Natürlich gibt es diesen unverwechselbaren Geruch von Stiefeln: Sie halten den ekelerregenden Geruch von Feuchtigkeit gut in Schach. Ich hasse fast meinen eigenen Geruch, wenn ich das rieche! Erst recht, wenn ich durch schwierige Wetterbedingungen gezwungen bin, sie lange an den Füßen zu behalten, manchmal sogar mit ihnen zu schlafen... Nach ein paar Tagen ist man froh, alleine zu laufen! Zum Glück gibt es während der Rennen Momente, in denen ich mit voller Lunge und mit Freude atme. In der Mitte des Ozeans gibt es keine Gerüche, und dieser Sinn schläft auf Dauer ein wenig ein. Wenn es also wieder gefragt ist... 1999 und dann 2001 bin ich den Mini-Transat im Mini 6.50 gefahren. Nun, am Ende, ohne die Inseln noch gesehen zu haben, wusste ich fast 24 Stunden vor der Landung, dass ich in den Westindischen Inseln ankomme. Sie riechen so stark... Wenn man in ihrem Wind steht, ist es intensiv: die Kiefer, die Blumen... kurzum, die Natur! Auf jeden Fall stehen diese Gerüche in einem solchen Kontrast zu dem, was Sie auf See einatmen mussten, dass Sie dafür nicht unempfindlich sein können!

Was ist mit der Angst?

Yannick Bestaven
Yannick Bestaven

Erst im Nachhinein, wenn wir im Hafen festgemacht haben, sagen wir "wow"! Wenn man mitten im Geschehen ist, merkt man das nicht wirklich. Ich erinnere mich, dass ich mich während der Route du Rhum im Jahr 2014 wirklich in Gefahr gebracht habe. Es ist 2 Uhr morgens, es ist die erste Nacht des Rennens. Ich überquere den Kanal. Der Wind frischt richtig auf.
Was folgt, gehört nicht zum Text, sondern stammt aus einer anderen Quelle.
-- ==== Sys2Proof/Decode.lean ====
section
/-! DEFINITION. Request words to operations and back (R60 to R65 of 30_encoding.md). -/

namespace Sys2Proof

/-- `op = Q[33:32]` (R60). -/
def opField (q : RequestWord) : BitVec 2 := q.extractLsb' 32 2

/-- `rsv = Q[31:19]`, format B (R60). -/
def rsvField (q : RequestWord) : BitVec 13 := q.extractLsb' 19 13

/-- `pb = Q[18:6]`, format B (R60). -/
def pbField (q : RequestWord) : BitVec 13 := q.extractLsb' 6 13

/-- `asb = Q[5:0]`, format B (R60). -/
def asbField (q : RequestWord) : BitVec 6 := q.extractLsb' 0 6

/-- `va = Q[31:0]`, format T (R60). -/
def vaField (q : RequestWord) : Word := q.extractLsb' 0 32

/-- The decoder of R64, total over the 34-bit words; `none` is `invalid` (R65). -/
def decode (q : RequestWord) : Option Instr :=
  if opField q = 0b00#2 ∧ rsvField q = 0#13 then some (.build (asbField q).toNat (pbField q).toNat)
  else if opField q = 0b01#2 then some (.translate (vaField q))
  else none

/-- The request word of an operation whose operands fit their fields, field by field from R60. -/
def encode : Instr → RequestWord
  | .build asb pb => 0b00#2 ++ 0#13 ++ BitVec.ofNat 13 pb ++ BitVec.ofNat 6 asb
  | .translate va => 0b01#2 ++ va

/-- The request word whose bits are those of `w` below `nbits`; none where a bit at `requestBits` or above is set,
since a request is one word of `REQ_BITS` bits and has no such bit (R60, R70). -/
def tableWord (requestBits nbits w : Nat) : Option RequestWord :=
  let v := w % 2 ^ nbits
  if v < 2 ^ requestBits then some (BitVec.ofNat requestWidth v) else none

/-- What the decoder reads from a word numbered as spec/opcode_table.json numbers it. -/
def decodeTableWord (nbits w : Nat) : Option Instr := (tableWord requestWidth nbits w).bind decode

end Sys2Proof
end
Ich will nach unten fallen... aber ein Stück hängt an der Spitze des Mastes fest. Die Rückgabe funktioniert nicht. Jetzt muss ich nur noch selbst fahren... Um keine Kollision mit den anderen Teilnehmern zu riskieren, lasse ich sie vor mir wegfahren. Und ich klettere: eine komplizierte Aufgabe! Als ich fertig bin, beginne ich herunterzukommen und da, ein starker Schock, plötzlich, unerwartet. Ich verstehe es erst, wenn ich das Licht des Bootes sehe, das mich gerade getroffen hat. Ein später Konkurrent, den ich nicht auf dem Radar gesehen hatte und der mich auch nicht geortet hatte. Nachdem ich ein erstes größeres Problem an der Spitze des Mastes gelöst hatte, fiel ein zweites auf mich herab, noch bevor ich ganz unten war! Mein Rhythmus

das Herz muss einen Sprung gemacht haben! Jedenfalls war mein erster Instinkt, sicherzustellen, dass es mir gut geht. Ich hatte mich im Moment des Schocks mit meinem Messer geschnitten. Ich habe auch den auf meinem Boot überprüft. Dann rief ich die Person an, die mich angefahren hatte: Auch auf seiner Seite war alles in Ordnung, zum Glück.